▶ _WHAT TO DO_
The answer must be every line below that holds the word "UpMsg".

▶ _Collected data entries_
◇ ◇ ◇

-- ==== Sys2Proof/Laws/PerInstr.lean ====
section
/-! SUPPORT. The encoder's words: a word's fields read back from the word (R220 to R227), and for every instruction the opcode
its word carries (R231). -/

namespace Sys2Proof

theorem hi_of_append {v w : Nat} (x : BitVec v) (y : BitVec w) (n k : Nat) (h : w ≤ n) : (x ++ y).extractLsb' n k = x.extractLsb' (n - w) k := by
  ext i hi; simp [BitVec.getLsbD_append, show ¬ n + i < w by omega, show n + i - w = n - w + i by omega]
theorem lo_of_append {v w : Nat} (x : BitVec v) (y : BitVec w) (n k : Nat) (h : n + k ≤ w) : (x ++ y).extractLsb' n k = y.extractLsb' n k := by
  ext i hi; simp [BitVec.getLsbD_append, show n + i < w by omega]

/-- A VF word keeps its opcode and every field. -/
theorem VF.opcode_toWord (op : BitVec 8) (f : VF) : (f.toWord op).extractLsb' 56 8 = op := by
  change BitVec.extractLsb' (n := 8+4+11+11+11+11+4+1+2+1) 56 8 (op ++ f.fn ++ f.d ++ f.a ++ f.b ++ f.c ++ f.pm ++ f.pn ++ f.hold ++ f.sat) = op
  simp (disch := decide) only [hi_of_append]
  exact BitVec.extractLsb'_eq_self
theorem VF.ofWord_toWord (op : BitVec 8) (f : VF) : VF.ofWord (f.toWord op) = f := by
  change ({ fn := BitVec.extractLsb' (n := 8+4+11+11+11+11+4+1+2+1) 52 4 (op ++ f.fn ++ f.d ++ f.a ++ f.b ++ f.c ++ f.pm ++ f.pn ++ f.hold ++ f.sat), d := BitVec.extractLsb' (n := 8+4+11+11+11+11+4+1+2+1) 41 11 (op ++ f.fn ++ f.d ++ f.a ++ f.b ++ f.c ++ f.pm ++ f.pn ++ f.hold ++ f.sat), a := BitVec.extractLsb' (n := 8+4+11+11+11+11+4+1+2+1) 30 11 (op ++ f.fn ++ f.d ++ f.a ++ f.b ++ f.c ++ f.pm ++ f.pn ++ f.hold ++ f.sat), b := BitVec.extractLsb' (n := 8+4+11+11+11+11+4+1+2+1) 19 11 (op ++ f.fn ++ f.d ++ f.a ++ f.b ++ f.c ++ f.pm ++ f.pn ++ f.hold ++ f.sat), c := BitVec.extractLsb' (n := 8+4+11+11+11+11+4+1+2+1) 8 11 (op ++ f.fn ++ f.d ++ f.a ++ f.b ++ f.c ++ f.pm ++ f.pn ++ f.hold ++ f.sat), pm := BitVec.extractLsb' (n := 8+4+11+11+11+11+4+1+2+1) 4 4 (op ++ f.fn ++ f.d ++ f.a ++ f.b ++ f.c ++ f.pm ++ f.pn ++ f.hold ++ f.sat), pn := BitVec.extractLsb' (n := 8+4+11+11+11+11+4+1+2+1) 3 1 (op ++ f.fn ++ f.d ++ f.a ++ f.b ++ f.c ++ f.pm ++ f.pn ++ f.hold ++ f.sat), hold := BitVec.extractLsb' (n := 8+4+11+11+11+11+4+1+2+1) 1 2 (op ++ f.fn ++ f.d ++ f.a ++ f.b ++ f.c ++ f.pm ++ f.pn ++ f.hold ++ f.sat), sat := BitVec.extractLsb' (n := 8+4+11+11+11+11+4+1+2+1) 0 1 (op ++ f.fn ++ f.d ++ f.a ++ f.b ++ f.c ++ f.pm ++ f.pn ++ f.hold ++ f.sat) } : VF) = f
  simp (disch := decide) only [hi_of_append, lo_of_append]
  cases f; congr 1 <;> exact BitVec.extractLsb'_eq_self
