/-- Lanes marked sent, one after another: a lane among them is sent at the end. -/
theorem sent_of_mates (ms : List LaneOp) {lead : Nat} {l' : LaneOp} {t' : Team} {i' : Inflight} {lane : Nat}
    (h : laneOf u k iss lane = some (t', i', l')) (hm : l'.stage = .sent ∨ lane ∈ ms.map LaneOp.lane) :
    ∃ t2 i2 l2, laneOf (ms.foldl (fun s o => s.updLane k iss o.lane fun o => { o with stage := .sent, lead := lead }) u) k iss lane = some (t2, i2, l2) ∧
      l2.stage = .sent := by
  induction ms generalizing u t' i' l' with
  | nil => exact ⟨t', i', l', h, hm.resolve_right List.not_mem_nil⟩
  | cons o os ih =>
    obtain ⟨t2, h2⟩ := laneOf_updLane h o.lane (fun o => { o with stage := .sent, lead := lead }) fun _ => rfl
    refine ih h2 ?_
    split
    · exact .inl rfl
    · next hne =>
      rcases hm with hm | hm
      · exact .inl hm
      · exact .inr ((List.mem_cons.mp hm).resolve_left hne)

theorem mem_lineMates (hl : l ∈ i.lanes) (hk : l.kind = .load) (hs : l.stage = .ready) : l ∈ lineMates i l := by
  simp [lineMates, lineLanes, hl, hk, hs]

theorem lineLanes_line {o : LaneOp} (h : o ∈ lineLanes i l) : lineOf o.ea = lineOf l.ea := by
  simp only [lineLanes, List.mem_filter, Bool.and_eq_true, beq_iff_eq] at h
  exact h.2.2

theorem cachesOnly_afterGivenUp (u : State) (c : Nat) (i : Inflight) (l : LaneOp) : CachesOnly u (afterGivenUp u c i l) := by
  unfold afterGivenUp
  split
  · rfl
  · exact cachesOnly_releaseWords ..

/-- Words of the lane that the core owned are given up where its policy is not OWN. -/
theorem afterGivenUp_owned (u : State) (c : Nat) (i : Inflight) (hp : l.pol ≠ 0) :
    (((afterGivenUp u c i l).core c).l1Line (lineOf l.ea)).owned &&& wordsMask (l.ea % 128) l.n = 0 := by
  rw [afterGivenUp, if_neg hp]
  exact and_eq_zero_of_subset (releaseWords_owned ..) fun j hj hb => wordsMask_lanesGrain _ l (fun _ => lineLanes_line) hj hb

theorem onlyTeams_sendMates (ms : List LaneOp) (lead : Nat) (u : State) :
    OnlyTeams u (ms.foldl (fun s o => s.updLane k iss o.lane fun o => { o with stage := .sent, lead := lead }) u) :=
  onlyTeams_foldl _ _ (fun _ _ => onlyTeams_updLane ..) u

end

theorem sendUp_up (v : State) (c ea : Nat) (m : UpMsg) :
    mapGet? ((sendUp v c ea m).core c).up (v.slice ea) = some (((mapGet? (v.core c).up (v.slice ea)).getD []) ++ [m]) := by
  simp [sendUp, mapGet_set]

theorem l1Line_sendUp (v : State) (c ea : Nat) (m : UpMsg) (line : Nat) : ((sendUp v c ea m).core c).l1Line line = (v.core c).l1Line line := by
  simp [sendUp, Core.l1Line]

theorem loadLanes : Part.LoadLanes := by
  intro s k iss lane tm i l h hk hs hp hf
  obtain rfl := findLane_lane (laneOf_some.mp h).2.2
  have hmem := findLane_mem (laneOf_some.mp h).2.2
  refine ⟨fun bs hh hr => ?_, fun hm hn hw => ?_⟩
  · obtain ⟨t', h'⟩ := laneOf_updLane h l.lane (fun l => { l with stage := .returned, result := bs }) fun _ => rfl
    rw [if_pos rfl] at h'
    have he := execLocalLoad_hit h hk hs hp hf hh
    rw [takeLocal_hit hh hr] at he
    exact ⟨_, t', _, he, h', onlyTeams_updLane ..⟩
  · by_cases ht : l.tgt = 1
    · obtain ⟨t', h'⟩ := laneOf_updLane h l.lane (fun l => { l with stage := .sent, since := s.ns }) fun _ => rfl
      rw [if_pos rfl] at h'
      refine ⟨_, t', _, _, execSend_host h hk hs hp hf hm ht, (laneOf_of_teams (by rfl) ..).trans h', rfl, (onlyTeams_updLane ..).mem,
        fun h1 => absurd ht h1, fun _ => rfl⟩
    · obtain ⟨hw, hy⟩ := hw.resolve_left ht
      have hu : StillReady s (afterServed s k iss tm.core i l) k iss tm.core i l :=
        stillReady_takeAll hm hn hmem _ (fun o ho => (List.mem_filter.mp (List.mem_filter.mp ho).1).1) ⟨rfl, rfl, ⟨tm, i, h, rfl⟩, .refl _ _⟩
      set u := afterServed s k iss tm.core i l
      obtain ⟨t', i', hl', -⟩ := hu.lane
      have hj : issueIn u k iss i = i' := by
        obtain ⟨h1, h2, -⟩ := laneOf_some.mp hl'
        simp [issueIn, h1, h2]
      have hv := cachesOnly_afterGivenUp u tm.core i' l
      set v := afterGivenUp u tm.core i' l with hvd
      obtain ⟨t2, i2, l2, hl2, hst⟩ := sent_of_mates (lineMates i' l) (lead := l.lane)
        ((laneOf_of_teams (hv.trans (cachesOnly_sendUp v tm.core l.ea (.req (requestOf v tm k iss i' l)))).teams ..).trans hl')
        (.inr (List.mem_map_of_mem (mem_lineMates (findLane_mem (laneOf_some.mp hl').2.2) hk hs)))
      have hot := onlyTeams_sendMates (k := k) (iss := iss) (lineMates i' l) l.lane (sendUp v tm.core l.ea (.req (requestOf v tm k iss i' l)))
      have hex := execSend_home h hk hs hp hf hm ht hw hy hj
      have hup := sendUp_up v tm.core l.ea (.req (requestOf v tm k iss i' l))
      rw [hv.slice, hu.slice] at hup
      exact ⟨_, t2, i2, l2, hex, hl2, hst, hot.mem.trans (hv.mem.trans hu.mem), fun _ => ⟨requestOf v tm k iss i' l, _, by rw [hot.core]; exact hup, rfl, rfl, rfl, rfl, rfl, rfl,
        fun hp0 => by rw [hot.core, l1Line_sendUp]; exact afterGivenUp_owned u tm.core i' hp0⟩, fun h1 => absurd h1 ht⟩

/-! ## A store-class lane enters the store buffer (R150) -/

/-- The entry a lane of the store class becomes, under the number the state gives next. -/
def entryOf (s : State) (tm : Team) (k iss : Nat) (l : LaneOp) : SbEntry :=
  { id := s.fresh.1, team := k, tid := l.tid, iss := iss, lane := l.lane, ctx := tm.ctx, ea := l.ea, tgt := l.tgt, n := l.n, kind := l.kind, pol := l.pol,
    data := l.data, admitted := !l.unadmitted, ptes := l.ptes }

theorem execEnter_ready {tm : Team} (h : laneOf s k iss l.lane = some (tm, i, l)) (hk : l.kind ≠ .load) (hs : l.stage = .ready) (hp : i.scratch = false)
    (hf : mustFollow tm iss l = false) (hn : l.n ≠ 0) (hlow : ∀ o ∈ i.lanes, o.lane < l.lane → o.stage ≠ .ready)
    (hsb : ∀ e ∈ (s.core tm.core).sb, overlaps e.tgt e.ea e.n l.tgt l.ea l.n = false) (hdep : l.tgt ≠ 1 → othersDepend s tm.core (lineOf l.ea) iss = false) :
    exec (.enter k iss l.lane) s = .next ((s.fresh.2.updCore tm.core fun c => { c with sb := c.sb ++ [entryOf s tm k iss l] }).updLane k iss l.lane
      fun x => { x with stage := .entered, sb := s.fresh.1 }) := by
  have h1 : (l.kind == .load || l.stage != .ready || i.scratch) = false := by simp [hk, hs, hp]
  have h2 : (i.lanes.any fun o => decide (o.lane < l.lane) && o.stage == .ready) = false := by simpa using hlow
  have h3 : (l.tgt != 1 && l.n != 0 && othersDepend s tm.core (lineOf l.ea) iss) = false := by
    by_cases ht : l.tgt = 1
    · simp [ht]
    · simp [hdep ht]
  have h4 : ((s.core tm.core).sb.any fun e => overlaps e.tgt e.ea e.n l.tgt l.ea l.n) = false := by simpa using hsb
  have h5 : (l.n == 0) = false := by simp [hn]
  simp only [exec_enter, execEnter, h, h1, h2, hf, h3, h4, h5, Bool.and_false, Bool.false_and, Bool.false_eq_true, if_false]
  rfl
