-- ==== Sys2Proof/Config.lean ====
section
/-! DEFINITION. What the spec leaves open: each a constant without a body, so that no proof can see its value.
A statement about one of them holds whatever it is. The first argument is always the number of the clock edge
(`State.edge`), so that each edge gets a value of its own. -/

namespace Sys2Proof.Config

/-- DESIGN CHOICE (log 5). The parameter `LAT` of 70_reset_and_hazards.md R177 for the command accepted at an edge,
less 1: the command waits this many edges in BUSY and completes at the next. Finite, otherwise free; it may depend on
the command and on the edge. -/
opaque latency : Nat → Command → Nat

/-- DESIGN CHOICE (log 6). What the host drives at an edge for which `State.host` lists nothing
(60_exceptions.md R154: it may drive anything). -/
opaque hostInputs : Nat → Inputs

/-- DESIGN CHOICE (log 2, 8). `PHASE` before the first reset (70_reset_and_hazards.md R167). -/
opaque unspecifiedPhase : Nat → Phase

/-- DESIGN CHOICE (log 2, 8). `OP` after a reset edge (10_state.md R40) and before the first reset. -/
opaque unspecifiedOp : Nat → U2

/-- DESIGN CHOICE (log 2, 8). `RA` after a reset edge (10_state.md R40) and before the first reset. -/
opaque unspecifiedRa : Nat → U64

/-- DESIGN CHOICE (log 2, 8). `RB` after a reset edge (10_state.md R40) and before the first reset. -/
opaque unspecifiedRb : Nat → U64

/-- DESIGN CHOICE (log 2, 8). `RM` after a reset edge (10_state.md R40) and before the first reset. -/
opaque unspecifiedRm : Nat → U64

/-- DESIGN CHOICE (log 2, 3, 8). `RES` at the completion of an erroring command (10_state.md R26), after a reset edge
(R40) and before the first reset. -/
opaque unspecifiedRes : Nat → U64

/-- DESIGN CHOICE (log 2, 8). `ERR` after a reset edge (10_state.md R40) and before the first reset. -/
opaque unspecifiedErr : Nat → U2

/-- DESIGN CHOICE (log 7, 8). The outputs in the cycle before an edge, where they are unspecified
(10_state.md R37): all four before the first reset, `rspErr` and `rspResult` while they are not valid. -/
opaque unspecifiedOutputs : Nat → Outputs

end Sys2Proof.Config
end

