-- ==== Sys2Proof/Machine/ModPow.lean ====
section
/-! DEFINITION. The modular_exponentiation_engine unit and the meaning of `MOD_POW` (42_mod_pow.md). -/

namespace Sys2Proof.Machine

/-- The unit function `mod_pow`, square-and-multiply over `mod_mul` (42_mod_pow.md R107). Used with m >= 1 only. The
accumulator starts at `1 mod m` (R111, 90_conflicts.md C1). -/
def modPow (a b m : U64) : U64 :=
  scan (fun u v => modMul u v m) b (1 % m) a

/-- `MOD_POW a, b, m` (42_mod_pow.md R108, R109). -/
def execModPow (a b m : U64) (s : State) : Host.Outcome State Fault Refusal :=
  if m = 0 then raise .invalidModulus s else respond (modPow a b m) s

end Sys2Proof.Machine
end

◇ ◇ ◇

▶ _REPLY_
theorem sendUp_up (v : State) (c ea : Nat) (m : UpMsg) :
theorem l1Line_sendUp (v : State) (c ea : Nat) (m : UpMsg) (line : Nat) : ((sendUp v c ea m).core c).l1Line line = (v.core c).l1Line line := by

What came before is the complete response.